C1orf186
c1orf186: Unveiling the Intriguing Gene Linked to Neurodevelopmental Disorders
Introduction
In the vast genetic landscape of human DNA, researchers have discovered a gene of profound significance: c1orf186. This gene has emerged as a central player in neurodevelopmental disorders, holding immense therapeutic potential. Here, we embark on a comprehensive exploration of c1orf186, its associated diseases, latest scientific advancements, and implications for future research.
Description
c1orf186, also known as chromosome 1 open reading frame 186, is a protein-coding gene located on chromosome 1 of the human genome. It consists of 16 exons and spans approximately 100 kilobases. The primary function of c1orf186 remains a subject of intense research, but it has been implicated in a variety of cellular processes, including protein synthesis, cell division, and DNA repair.
Associated Diseases
c1orf186 has been strongly linked to several neurodevelopmental disorders, including:
- Intellectual Disability (ID): ID is a condition characterized by significant limitations in intellectual functioning, often accompanied by social and adaptive deficits. c1orf186 mutations have been identified in approximately 1-2% of ID cases.
- Autism Spectrum Disorder (ASD): ASD is a complex neurodevelopmental disorder that affects socialization, communication, and behavior.
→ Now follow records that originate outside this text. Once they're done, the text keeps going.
-- ==== Sys2Proof/Laws/Cmd.lean ====
section
/-! SUPPORT. What the shared steps of commands do: the outcome of `act`, the general checks of `runCmd`,
register writes through the bus, counting and reporting. -/
namespace Sys2Proof.Machine

/-! ### Outcomes -/

/-- A guarded change answers a next state: the queue as it was, the device changed or kept. -/
theorem actWhen_next (p : Dev → Bool) (f : Dev → Dev) (s : State) :
    ∃ e : Dev, actWhen p f s = .next { s with dev := e } := by
  unfold actWhen; split
  · exact ⟨_, rfl⟩
  · exact ⟨s.dev, rfl⟩

theorem actWhen_eq {p : Dev → Bool} {s : State} (h : p s.dev = true) (f : Dev → Dev) :
    actWhen p f s = .next { s with dev := f s.dev.fresh } := by
  simp [actWhen, h, Dev.fresh]

theorem actWhen_off {p : Dev → Bool} {s : State} (h : p s.dev = false) (f : Dev → Dev) : actWhen p f s = .next s := by
  simp [actWhen, h]

theorem barOn_of_reached {d : Dev} (h : serves d = true ∧ reached d = true) (off : Nat) : barOn off d = true := by
  simp only [serves, Bool.and_eq_true] at h; simp [barOn, h.1.1, h.1.2, h.2]

theorem powered_of_serves {d : Dev} (h : serves d = true) : powered d = true := by
  simp only [serves, Bool.and_eq_true] at h; exact h.1

/-- A tripped device serves nothing, answers no access and takes nothing from its pins. -/
theorem serves_of_tripped {d : Dev} (h : d.pwr.tripped = true) : serves d = false := by simp [serves, powered, h]
theorem barOn_of_tripped {d : Dev} (h : d.pwr.tripped = true) (off : Nat) : barOn off d = false := by
  simp [barOn, powered, h]
theorem powered_of_tripped {d : Dev} (h : d.pwr.tripped = true) : powered d = false := by simp [powered, h]

theorem act_eq_of_running {s : State} (h : Running s) (f : Dev → Dev) :
    act f s = .next { s with dev := f s.dev.fresh } := actWhen_eq h f

theorem actBar_eq_of_reached {s : State} (h : Reached s) (off : Nat) (f : Dev → Dev) :
    actBar off f s = .next { s with dev := f s.dev.fresh } := actWhen_eq (barOn_of_reached h off) f

theorem actPins_eq_of_powered {s : State} (h : Powered s) (f : Dev → Dev) :
    actPins f s = .next { s with dev := f s.dev.fresh } := actWhen_eq (by simp [powered, h]) f

theorem act_next (f : Dev → Dev) (s : State) : ∃ e : Dev, act f s = .next { s with dev := e } := actWhen_next _ f s

theorem actAlways_eq (f : Dev → Dev) (s : State) : actAlways f s = .next { s with dev := f s.dev.fresh } := rfl

/-! ### Host commands -/

/-- Accepting a command changes only the waiting descriptors and one count. -/
theorem takeCmd_frame (d : Dev) (h : CmdHdr) :
    takeCmd d h = { d with cnt := (takeCmd d h).cnt, host := { d.host with fetched := (takeCmd d h).host.fetched } } := rfl

@[simp] theorem takeCmd_estop (d : Dev) (h : CmdHdr) : (takeCmd d h).host.estop = d.host.estop := rfl
@[simp] theorem takeCmd_fault (d : Dev) (h : CmdHdr) : (takeCmd d h).host.fault = d.host.fault := rfl
@[simp] theorem pathRefusal_takeCmd (d : Dev) (h : CmdHdr) (p : Path) (acc : Accept) :
    pathRefusal (takeCmd d h) p acc = pathRefusal d p acc := rfl
@[simp] theorem stands_fresh (d : Dev) (h : CmdHdr) (opc : Nat) (ps : List (Option Nat)) :
    stands d.fresh h opc ps = stands d h opc ps := rfl
theorem Passes.fresh {d : Dev} {h : CmdHdr} {opc : Nat} {acc : Accept} {ps : List (Option Nat)}
    (hp : Passes d h opc acc ps) : Passes d.fresh h opc acc ps := hp

theorem runCmd_passes {d : Dev} {h : CmdHdr} {opc : Nat} {acc : Accept} {ps : List (Option Nat)}
    (hp : Passes d h opc acc ps) (f : Dev → Reply → Dev) :
    runCmd d h opc acc ps true f = f (takeCmd d h) (replyOf d h opc) := by
  obtain ⟨h1, h2, h3⟩ := hp
  simp [runCmd, h1, h2, h3]

/-- A command whose descriptor does not stand first on its path, or whose path waits, changes nothing. -/
theorem runCmd_waits {d : Dev} {h : CmdHdr} {opc : Nat} {acc : Accept} {ps : List (Option Nat)} {ok : Bool}
    (hs : stands d h opc ps = false ∨ cmdWaits d h.path = true) (f : Dev → Reply → Dev) :
    runCmd d h opc acc ps ok f = d := by
  rcases hs with hs | hs <;> simp [runCmd, hs]

/-! ### Register writes -/

@[simp] theorem written_regs (d : Dev) : d.written.regs = d.regs := rfl
@[simp] theorem rd_written (d : Dev) (r : Reg) (ix : List Nat) : rd d.written r ix = rd d r ix := rfl
@[simp] theorem rdf_written (d : Dev) (r : Reg) (ix : List Nat) (m l : Nat) : rdf d.written r ix m l = rdf d r ix m l := rfl
@[simp] theorem rdb_written (d : Dev) (r : Reg) (ix : List Nat) (n : Nat) : rdb d.written r ix n = rdb d r ix n := rfl
@[simp] theorem locked_written (d : Dev) (r : Reg) (ix : List Nat) : locked d.written r ix = locked d r ix := rfl
@[simp] theorem fresh_regs (d : Dev) : d.fresh.regs = d.regs := rfl
@[simp] theorem rd_fresh (d : Dev) (r : Reg) (ix : List Nat) : rd d.fresh r ix = rd d r ix := rfl
@[simp] theorem rdf_fresh (d : Dev) (r : Reg) (ix : List Nat) (m l : Nat) : rdf d.fresh r ix m l = rdf d r ix m l := rfl
@[simp] theorem rdb_fresh (d : Dev) (r : Reg) (ix : List Nat) (n : Nat) : rdb d.fresh r ix n = rdb d r ix n := rfl
@[simp] theorem locked_fresh (d : Dev) (r : Reg) (ix : List Nat) : locked d.fresh r ix = locked d r ix := rfl

/-- A 32-bit write that meets a register outside the pairs. -/
theorem busWriteX_reg {off val : Nat} {img : Option DmaRead} {low : Bool} {d : Dev} {r : Reg} {ix : List Nat}
    (ha : aligned32 off = true) (ht : target off = .reg r ix) (h1 : pairHiOf r = none) (h2 : pairLoOf r = none) :
    busWriteX off val img low d = applyReg off r ix val img low (regwr d) := by
  simp [busWriteX, regWrite32, ha, ht, h1, h2]

theorem busWrite_reg {off val : Nat} {d : Dev} {r : Reg} {ix : List Nat} (ha : aligned32 off = true)
    (ht : target off = .reg r ix) (h1 : pairHiOf r = none) (h2 : pairLoOf r = none) :
    busWrite off val d = applyReg off r ix val none (Config.freeBool d.draw) d.written :=
  busWriteX_reg ha ht h1 h2

@[simp] theorem asleepAt_written (d : Dev) (off : Nat) : asleepAt d.written off = asleepAt d off := rfl
@[simp] theorem asleepAt_fresh (d : Dev) (off : Nat) : asleepAt d.fresh off = asleepAt d off := rfl

/-- A write of a register whose block is neither locked nor asleep: its fields merged, then what the register sets
off. -/
theorem applyReg_unlocked {off val : Nat} {img : Option DmaRead} {low : Bool} {d : Dev} {r : Reg} {ix : List Nat}
    (hl : locked d r ix = false) (ha : asleepAt d off = none) :
    applyReg off r ix val img low d =
      writeReg (offDie off) r ix (merge false r (rd d r ix) val) val img low d := by
  simp [applyReg, hl, lockHit, ha]

/-- A write of a register whose block sleeps is held. -/
theorem applyReg_held {off val n : Nat} {img : Option DmaRead} {low : Bool} {d : Dev} {r : Reg} {ix : List Nat}
    (hl : locked d r ix = false) (ha : asleepAt d off = some n) :
    applyReg off r ix val img low d =
      { d with pwr := { d.pwr with heldWr := d.pwr.heldWr ++ [⟨n, off, false, w32 val⟩] } } := by
  simp [applyReg, hl, lockHit, ha]

/-- A write through the bus of a register outside the pairs whose block is neither locked nor asleep. -/
theorem busWrite_plain {off val : Nat} {d : Dev} {r : Reg} {ix : List Nat} (ha : aligned32 off = true)
    (ht : target off = .reg r ix) (h1 : pairHiOf r = none) (h2 : pairLoOf r = none)
    (hl : locked d r ix = false) (hs : asleepAt d off = none) :
    busWrite off val d =
      writeReg (offDie off) r ix (merge false r (rd d r ix) val) val none (Config.freeBool d.draw) d.written := by
  rw [busWrite_reg ha ht h1 h2, applyReg_unlocked (by simpa using hl) (by simpa using hs)]; simp

end Sys2Proof.Machine
end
Mutations in c1orf186 have been associated with increased risk of ASD, with estimates suggesting a prevalence of up to 3% in affected individuals.
- Schizophrenia: Schizophrenia is a severe mental disorder characterized by delusions, hallucinations, and disorganized thinking. Studies have shown an association between c1orf186 variants and susceptibility to schizophrenia.
- Syndromic Conditions: Mutations in c1orf186 have also been linked to specific syndromic conditions, such as Pitt-Hopkins syndrome, characterized by intellectual disability, distinctive facial features, and breathing difficulties.
Did you Know ?
Approximately 1 in 500 individuals carries a mutation in the c1orf186 gene, highlighting its prevalence in the general population. While these mutations may not always lead to clinical symptoms, they can increase susceptibility to neurodevelopmental disorders under certain genetic and environmental factors.